Swiątynia Skrzyżowanych Dłoni
   Bardzo niewielu turystów, naukowców czy popularyzatorów nauki tu dociera. A jeśli już dotrą – to jeśli nie wiedzą, czego szukają skwitują to jak niejaki Erich von Daniken, który, owszem, Huanuco odwiedził, ale zaszczycił je tylko jednym zdaniem w swoich książkach – że nie ma tam nic ciekawego.
   Faktycznie, trudno dostrzec tam ślady kosmitów (widocznie dopiero później przylecieli by uczyć miejscowych jak budować megality, uprawiać kukurydzę, strzyc lamy et cetera, et cetera) czy Atlantów – malowidła poprzedzające rewolucję neolityczną poukrywane są w jaskiniach, same ruiny wyglądają jak... niezbyt imponujące ruiny, ogólnie, takie to trochę mało atrakcyjne.
  Choć owszem, zdarzają się tam niewielkie tajemnice – ale o tym za chwilę. Bo – żeby było ciekawiej narracyjnie – jeszcze tam nie dotarliśmy.
   Na razie siedzieliśmy na dachu parchatego hostelu w Tingo Maria i piliśmy rum. Hostel kiedyś nazywał się "California", jak z piosenki The Eagels, i taki właśnie miał klimat – choć pokoje były malutkie a schody wąskie i strome (poza tym nikt nie tańczył i nie podawał różowego szampana w lodzie, a "smells of colitos" pozostawię in pectore). Zaszło już słońce i główna ulica-bazar miasteczka powoli się wyludniała. Wkrótce też – szybciej niż byśmy chcieli – wilgotny skwar dnia przeszedł w orzeźwiający chłód podgórskiej nocy. Nagle na dole – pomiędzy zamkniętymi już budkami straganów rozległy się krzyki:
   - Złodziej! Złodziej! Łapaj złodzieja!
   Wyjrzeliśmy – z dachu mieliśmy niezłą panoramę na miasteczko – i rzeczywiście: pomiędzy straganami lawirował w panicznej ucieczce niewysoki Latynos, goniony przez niewielki tłum (niewielki tłum to taki oksymoron, jak – dajmy na to – uczciwy socjalista; naprawdę goniło kolesia kilka osób, obojga płci, choć z przewagą mężczyzn).
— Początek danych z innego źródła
theorem Pair.get_set_other {α : Type} (p : Pair α) {d e : DriveId} (x : α) (h : e ≠ d) :
    (p.set d x).get e = p.get e := by
  cases d <;> cases e <;> first | rfl | exact absurd rfl h

@[simp] theorem Pair.set_set {α : Type} (p : Pair α) (d : DriveId) (x y : α) : (p.set d x).set d y = p.set d y := by
  cases d <;> rfl

@[simp] theorem Pair.set_get {α : Type} (p : Pair α) (d : DriveId) : p.set d (p.get d) = p := by
  cases d <;> rfl

namespace Machine

variable (s : State)

/-! ## withDrive -/

@[simp] theorem State.withDrive_cfg (x : Drive) : (s.withDrive x).cfg = s.cfg := rfl
@[simp] theorem State.withDrive_selectedDrive (x : Drive) : (s.withDrive x).selectedDrive = s.selectedDrive := rfl
@[simp] theorem State.withDrive_drives (x : Drive) : (s.withDrive x).drives = s.drives.set s.selectedDrive x := rfl
@[simp] theorem State.withDrive_cds (x : Drive) : (s.withDrive x).cds = s.cds := rfl
@[simp] theorem State.withDrive_bm (x : Drive) : (s.withDrive x).bm = s.bm := rfl
@[simp] theorem State.withDrive_irqPending (x : Drive) : (s.withDrive x).irqPending = s.irqPending := rfl
@[simp] theorem State.withDrive_irqLine (x : Drive) : (s.withDrive x).irqLine = s.irqLine := rfl
@[simp] theorem State.withDrive_slot (x : Drive) : (s.withDrive x).slot = s.slot := rfl
@[simp] theorem State.withDrive_walk (x : Drive) : (s.withDrive x).walk = s.walk := rfl
@[simp] theorem State.withDrive_fault (x : Drive) : (s.withDrive x).fault = s.fault := rfl
@[simp] theorem State.withDrive_locks (x : Drive) : (s.withDrive x).locks = s.locks := rfl
@[simp] theorem State.withDrive_mem (x : Drive) : (s.withDrive x).mem = s.mem := rfl
@[simp] theorem State.withDrive_devices (x : Drive) : (s.withDrive x).devices = s.devices := rfl
@[simp] theorem State.withDrive_inbox (x : Drive) : (s.withDrive x).inbox = s.inbox := rfl
@[simp] theorem State.withDrive_rdata (x : Drive) : (s.withDrive x).rdata = s.rdata := rfl
@[simp] theorem State.withDrive_events (x : Drive) : (s.withDrive x).events = s.events := rfl
@[simp] theorem State.withDrive_freeCount (x : Drive) : (s.withDrive x).freeCount = s.freeCount := rfl

@[simp] theorem State.withDrive_sel (x : Drive) : (s.withDrive x).sel = x := Pair.get_set_same _ _ _
@[simp] theorem State.withDrive_selCd (x : Drive) : (s.withDrive x).selCd = s.selCd := rfl
@[simp] theorem State.withDrive_selCfg (x : Drive) : (s.withDrive x).selCfg = s.selCfg := rfl
@[simp] theorem State.withDrive_selDevice (x : Drive) : (s.withDrive x).selDevice = s.selDevice := rfl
Sytuacja była dość dynamiczna – w końcu jednak jeden z goniących obalił uciekającego mężczyznę – po chwili otoczono go zwartym kordonem i pośród okrzyków "hurra, mamy złodzieja" wymierzono sprawiedliwość.
   Sam lincz trwał krócej niż opis zdarzenia. Usatysfakcjonowany tłum po chwili znudził się i odszedł. Złodziej – możliwe, że domniemany, ale nie sądzę – poleżał jeszcze chwilę, postękał, wreszcie wstał i poszedł trzymając się za plecy i rękę. Cóż – albo przestanie kraść, albo następnym razem będzie szybszy i sprytniejszy. Trochę taka ewolucja. Dobór naturalny.
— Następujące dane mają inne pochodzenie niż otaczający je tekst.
/-- What `readBlockAt` does: four calls, the lock given back, the position after the block, and the block or SHORT. -/
theorem readBlockAt_eq (lba n : Nat) :
    readBlockAt lba n s =
      ({ s with
          locks := s.locks.set s.selectedDrive false
          devices := s.devices.set s.selectedDrive
            { s.selDevice with
              position := if nextIsShort s.selDevice then lba else lba + 1
              shorts := s.selDevice.shorts.tail }
          events :=
            .device s.selectedDrive .release :: .device s.selectedDrive (.readBlock n) ::
              .device s.selectedDrive (.seek lba) :: .device s.selectedDrive .acquire :: s.events },
        if nextIsShort s.selDevice then none else some (blockContent s.selectedDrive s.selDevice lba n)) := by
  have hs : nextIsShort { s.selDevice with position := lba } = nextIsShort s.selDevice := rfl
  have hb : blockContent s.selectedDrive { s.selDevice with position := lba } lba n =
      blockContent s.selectedDrive s.selDevice lba n := rfl
  simp only [readBlockAt, deviceReadBlock, deviceSeek, deviceAcquire, deviceRelease, deviceCall, State.emit_selDevice,
    State.withDevice_selDevice, State.withLock_selDevice, hs]
  cases nextIsShort s.selDevice
  · simp [State.emit, State.withLock, State.withDevice, State.selDevice, blockContent]
  · simp [State.emit, State.withLock, State.withDevice, State.selDevice]

/-- What `writeBlockAt` does. -/
theorem writeBlockAt_eq (lba : Nat) (bs : List Byte) :
    writeBlockAt lba bs s =
      ({ s with
          locks := s.locks.set s.selectedDrive false
          devices := s.devices.set s.selectedDrive
            { s.selDevice with
              position := if nextIsShort s.selDevice then lba else lba + 1
              blocks := if nextIsShort s.selDevice then s.selDevice.blocks else sparsePut s.selDevice.blocks lba bs
              shorts := s.selDevice.shorts.tail }
          events :=
            .device s.selectedDrive .release :: .device s.selectedDrive (.writeBlock bs.length) ::
              .device s.selectedDrive (.seek lba) :: .device s.selectedDrive .acquire :: s.events },
        !nextIsShort s.selDevice) := by
  have hs : nextIsShort { s.selDevice with position := lba } = nextIsShort s.selDevice := rfl
  simp only [writeBlockAt, deviceWriteBlock, deviceSeek, deviceAcquire, deviceRelease, deviceCall,
    State.emit_selDevice, State.withDevice_selDevice, State.withLock_selDevice, hs]
  cases nextIsShort s.selDevice
  · simp [State.emit, State.withLock, State.withDevice, State.selDevice]
  · simp [State.emit, State.withLock, State.withDevice, State.selDevice]

/-! ## The error classes -/

@[simp] theorem raiseError_cfg (c : ErrorClass) : (raiseError c s).cfg = s.cfg := by
  cases c <;> simp only [raiseError, keepCursor, raiseInterrupt] <;> (try split_ifs) <;> rfl
@[simp] theorem raiseError_selectedDrive (c : ErrorClass) : (raiseError c s).selectedDrive = s.selectedDrive := by
  cases c <;> simp only [raiseError, keepCursor, raiseInterrupt] <;> (try split_ifs) <;> rfl
@[simp] theorem raiseError_selCfg (c : ErrorClass) : (raiseError c s).selCfg = s.selCfg := by
  cases c <;> simp only [raiseError, keepCursor, raiseInterrupt] <;> (try split_ifs) <;> rfl
@[simp] theorem raiseError_slot (c : ErrorClass) : (raiseError c s).slot = s.slot := by
  cases c <;> simp only [raiseError, keepCursor, raiseInterrupt] <;> (try split_ifs) <;> rfl
@[simp] theorem raiseError_mem (c : ErrorClass) : (raiseError c s).mem = s.mem := by
  cases c <;> simp only [raiseError, keepCursor, raiseInterrupt] <;> (try split_ifs) <;> rfl
@[simp] theorem raiseError_devices (c : ErrorClass) : (raiseError c s).devices = s.devices := by
  cases c <;> simp only [raiseError, keepCursor, raiseInterrupt] <;> (try split_ifs) <;> rfl
@[simp] theorem raiseError_selDevice (c : ErrorClass) : (raiseError c s).selDevice = s.selDevice := by
  cases c <;> simp only [raiseError, keepCursor, raiseInterrupt] <;> (try split_ifs) <;> rfl
@[simp] theorem raiseError_inbox (c : ErrorClass) : (raiseError c s).inbox = s.inbox := by
  cases c <;> simp only [raiseError, keepCursor, raiseInterrupt] <;> (try split_ifs) <;> rfl
@[simp] theorem raiseError_rdata (c : ErrorClass) : (raiseError c s).rdata = s.rdata := by
  cases c <;> simp only [raiseError, keepCursor, raiseInterrupt] <;> (try split_ifs) <;> rfl
@[simp] theorem raiseError_freeCount (c : ErrorClass) : (raiseError c s).freeCount = s.freeCount := by
  cases c <;> simp only [raiseError, keepCursor, raiseInterrupt] <;> (try split_ifs) <;> rfl

/-- An abort writes status, error, protocol state and cursor of the selected drive. -/
@[simp] theorem raiseError_abort_sel :
    (raiseError .abort s).sel =
      { s.sel with status := statusError, error := errorAbort, state := .idle, sectorPos := 0 } := by
  simp [raiseError]

/-- A packet error writes the cause codes of the selected drive. -/
@[simp] theorem raiseError_atapi_sel (key : BitVec 4) (asc : Byte) :
    (raiseError (.atapi key asc) s).sel =
      { s.sel with
        error := errorOfKey key
        status := statusError
        sectorCount := reasonComplete
        state := .idle
        sectorPos := 0 } := by
  simp [raiseError]

/-- A fatal condition sets the latch and nothing else. -/
theorem raiseError_fatal (r : FatalReason) : raiseError (.fatal r) s = { s with fault := some r } := rfl

/-! ## The tests every access starts with -/

@[simp] theorem hostAccess_live {s : State} (r : Result) (h : s.fault = none) : hostAccess s r = r := by
  simp [hostAccess, h]

theorem hostAccess_faulted {s : State} (r : Result) {x : FatalReason} (h : s.fault = some x) :
    hostAccess s r = .fault (.blockFaulted x) := by
  simp [hostAccess, h]

@[simp] theorem hostWrite_accepting {s : State} (r : Result) (h : s.fault = none) (hs : s.slot.op = .idle) :
    hostWrite s r = r := by
  simp [hostWrite, slotBusy, h, hs]

theorem hostWrite_dropped {s : State} (r : Result) (h : s.fault = none) (hs : s.slot.op ≠ .idle) :
    hostWrite s r = .next s := by
  simp [hostWrite, slotBusy, h, hs]

/-- A meaning behind the first test answers a next state only on a live block, and then as the meaning does. -/
theorem hostAccess_eq_next {s t : State} {r : Result} :
    hostAccess s r = .next t ↔ s.fault = none ∧ r = .next t := by
  unfold hostAccess; split <;> simp_all

/-- A write either runs or is dropped. -/
theorem hostWrite_eq_next {s t : State} {r : Result} :
    hostWrite s r = .next t ↔
      s.fault = none ∧ ((s.slot.op = .idle ∧ r = .next t) ∨ (s.slot.op ≠ .idle ∧ t = s)) := by
  rw [hostWrite, hostAccess_eq_next]
  by_cases h : s.slot.op = .idle
  · simp [slotBusy, h]
  · have hc : s = t ↔ t = s := eq_comm
    simp [slotBusy, h, hc]

/-- The dispatcher of a known opcode: the four ways a command write ends. -/
theorem dispatchCommand_eq_next {v : Byte} {ps : List Protocol} {b : Bool} {run : State → Result} {s t : State}
    (h : dispatchCommand v ps b run s = .next t) :
    s.fault = none ∧
      ((s.slot.op ≠ .idle ∧ t = s) ∨
        (s.slot.op = .idle ∧ s.selCfg.installed = false ∧ t = raiseError .absent s) ∨
        (s.slot.op = .idle ∧ s.selCfg.installed = true ∧ ps.contains s.selCfg.protocol = false ∧
          t = raiseError .abort (acceptCommand v s)) ∨
        (s.slot.op = .idle ∧ s.selCfg.installed = true ∧ ps.contains s.selCfg.protocol = true ∧
          s.cfg.defer = true ∧ b = true ∧ t = deferCommand v (acceptCommand v s)) ∨
        (s.slot.op = .idle ∧ s.selCfg.installed = true ∧ ps.contains s.selCfg.protocol = true ∧
          (s.cfg.defer && b) = false ∧ run (acceptCommand v s) = .next t)) := by
  unfold dispatchCommand at h
  rw [hostWrite_eq_next] at h
  obtain ⟨hf, ⟨hi, h⟩ | ⟨hi, rfl⟩⟩ := h
  · refine ⟨hf, ?_⟩
    have hcfg : (acceptCommand v s).selCfg = s.selCfg := rfl
    have hd : (acceptCommand v s).cfg = s.cfg := rfl
    simp only [hcfg, hd] at h
    split at h
    · next hn => exact .inr (.inl ⟨hi, by simpa using hn, by simpa [eq_comm] using h⟩)
    · next hn =>
      have hn' : s.selCfg.installed = true := by simpa using hn
      split at h
      · next hp => exact .inr (.inr (.inl ⟨hi, hn', by simpa using hp, by simpa [eq_comm] using h⟩))
      · next hp =>
        have hp' : ps.contains s.selCfg.protocol = true := by simpa using hp
        split at h
        · next hb =>
          simp only [Bool.and_eq_true] at hb
          exact .inr (.inr (.inr (.inl ⟨hi, hn', hp', hb.1, hb.2, by simpa [eq_comm] using h⟩)))
        · next hb => exact .inr (.inr (.inr (.inr ⟨hi, hn', hp', by simpa using hb, h⟩)))
  · exact ⟨hf, .inl ⟨hi, rfl⟩⟩

/-- A delivered packet runs its handler on the received packet, or is ignored. -/
theorem deliverPacket_eq_next {bytes : List Byte} {body : State → Result} {s t : State}
    (h : deliverPacket bytes body s = .next t) :
    s.fault = none ∧
      (t = s ∨
        (s.slot.op = .idle ∧ packetOpen s = true ∧
          body ((s.putBuffer 0 bytes).withDrive { (s.putBuffer 0 bytes).sel with sectorPos := 0 }) = .next t)) := by
  unfold deliverPacket at h
  rw [hostWrite_eq_next] at h
  obtain ⟨hf, ⟨hi, h⟩ | ⟨-, rfl⟩⟩ := h
  · refine ⟨hf, ?_⟩
    split at h
    · next hp => exact .inr ⟨hi, hp, h⟩
    · exact .inl (by simpa [eq_comm] using h)
  · exact ⟨hf, .inl rfl⟩

end Sys2Proof.Machine
end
   Nikt nie wezwał policji – choć komenda była niedaleko. Raz, że była już noc, dwa – wszystko odbyło się za szybko. No i widocznie sprawa nie była jakaś poważna. Swoją drogą tak to działało na całym Świecie przez tysiąclecia.
   Właśnie tak wyglądało wieczorne życie w miasteczku – miejscu skąd chcieliśmy wyruszyć na spotkanie ze stanowiskiem archeologicznym Kotosh w Huanuco.
   O samym zaś Tingo Maria różnej maści bedekery piszą – Białas powinien stamtąd uciekać jak najszybciej. Jest tu niebezpiecznie (w końcu w okolicy "były do lat 80-tych XX wieku" olbrzymie plantacje koki; "teraz bardziej opłaca się uprawa bananowców", tjaaa).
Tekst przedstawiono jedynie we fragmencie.